══ Exercise data ══

-- ==== Sys2Proof/Laws/DoesBezel.lean ====
section
/-! SUPPORT. What each operation can do, one lemma for each (Laws/Does.lean): HBM, the BARs, the bezel units, the mailbox commands, the update and the decision. -/

namespace Sys2Proof.Machine
open Sys2Proof

set_option Elab.async false

theorem repairRow_does (phys row : Nat) (s : State) : Does [.hbm, .flash, .life] s (repairRow phys row s) := by
  unfold repairRow
  try dsimp only
  refine does_by (recordEvent_does _ _ _) ?_
  refine does_by (onLife_does _ _) ?_
  simp only [doesMk]
  refine mk_hbm_flash_does ⟨rfl, rfl⟩ (by decide) ?_
  exact does_refl _ _

theorem weaken_does (phys row : Nat) (s : State) : Does [.hbm, .flash, .life] s (weaken phys row s) := by
  unfold weaken
  try dsimp only
  refine does_ite ?_ ?_
  exact does_refl _ _
  refine does_ite ?_ ?_
  refine does_by (repairRow_does _ _ _) ?_
  exact does_refl _ _
  simp only [doesMk]
  refine mk_hbm_does ⟨rfl, rfl⟩ (by decide) ?_
  exact does_refl _ _

theorem freePhys_does (phys : Nat) (s : State) : Does [.hbm, .flash, .life] s (freePhys phys s) := by
  unfold freePhys
  try dsimp only
  refine does_foldl (fun _ _ => ?_) _ ?_
  refine does_by (repairRow_does _ _ _) ?_
  exact does_refl _ _
  refine does_by (releasePage_does _ _) ?_
  exact does_refl _ _

theorem unmapPage_does (k : Nat) (s : State) : Does [.hbm, .flash, .life] s (unmapPage k s) := by
  unfold unmapPage
  try dsimp only
  split
  exact does_refl _ _
  refine does_by (dropPoison_does _ _) ?_
  refine does_by (freePhys_does _ _) ?_
  simp only [doesMk]
  refine mk_hbm_keeps (by intro h; refine ⟨?_, ?_⟩ <;> first | with_reducible exact h.mem | with_reducible exact wf_writeN h.mem | with_reducible exact wf_clear h.mem | with_reducible exact wf_fold h.mem | with_reducible exact wf_filter h.mem | with_reducible exact wf_write h.mem | with_reducible exact rise_overlayN h.mem | with_reducible exact rise_filter h.mem | with_reducible exact h.localB | with_reducible exact wf_writeN h.localB | with_reducible exact wf_clear h.localB | with_reducible exact wf_fold h.localB | with_reducible exact wf_filter h.localB | with_reducible exact wf_write h.localB | with_reducible exact rise_overlayN h.localB | with_reducible exact rise_filter h.localB | with_reducible exact wf_nil | with_reducible exact rise_nil) (by decide) ?_
  exact does_refl _ _

theorem scrubCorrected_does (phys row : Nat) (s : State) : Does [.hbm, .flash, .life] s (scrubCorrected phys row s) := by
  unfold scrubCorrected
  try dsimp only
  refine does_ite ?_ ?_
  refine does_by (weaken_does _ _ _) ?_
  exact does_refl _ _
  simp only [doesMk]
  refine mk_hbm_does ⟨rfl, rfl⟩ (by decide) ?_
  exact does_refl _ _

theorem damageSlot_does (k word : Nat) (s : State) : Does [.snap] s (damageSlot k word s) := by
  unfold damageSlot
  try dsimp only
  split
  exact does_refl _ _
  simp only [doesMk]
  refine mk_snap_does (by decide) ?_
  exact does_refl _ _

theorem markHeader_does (start : Nat) (h : Option GenHdr) (s : State) : Does [.frame, .cells, .hbm, .portA, .portB, .dev, .power, .faults, .fabric, .flash] s (markHeader start h s) := by
  unfold markHeader
  try dsimp only
  refine does_ite ?_ ?_
  refine does_by (hbmWrite_does _ _ _) ?_
  exact does_refl _ _
  exact does_refl _ _

theorem markDamaged_does (s : State) : Does [.frame, .cells, .hbm, .portA, .portB, .dev, .power, .faults, .fabric, .flash] s (markDamaged s) := by
  unfold markDamaged
  try dsimp only
  split
  exact does_refl _ _
  refine does_by (markHeader_does _ _ _) ?_
  refine does_by (markHeader_does _ _ _) ?_
  exact does_refl _ _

═══

→ What this task involves:
The answer must be every line of the data that holds the word "unmapPage".

→ Answer for this exercise:
theorem unmapPage_does (k : Nat) (s : State) : Does [.hbm, .flash, .life] s (unmapPage k s) := by
  unfold unmapPage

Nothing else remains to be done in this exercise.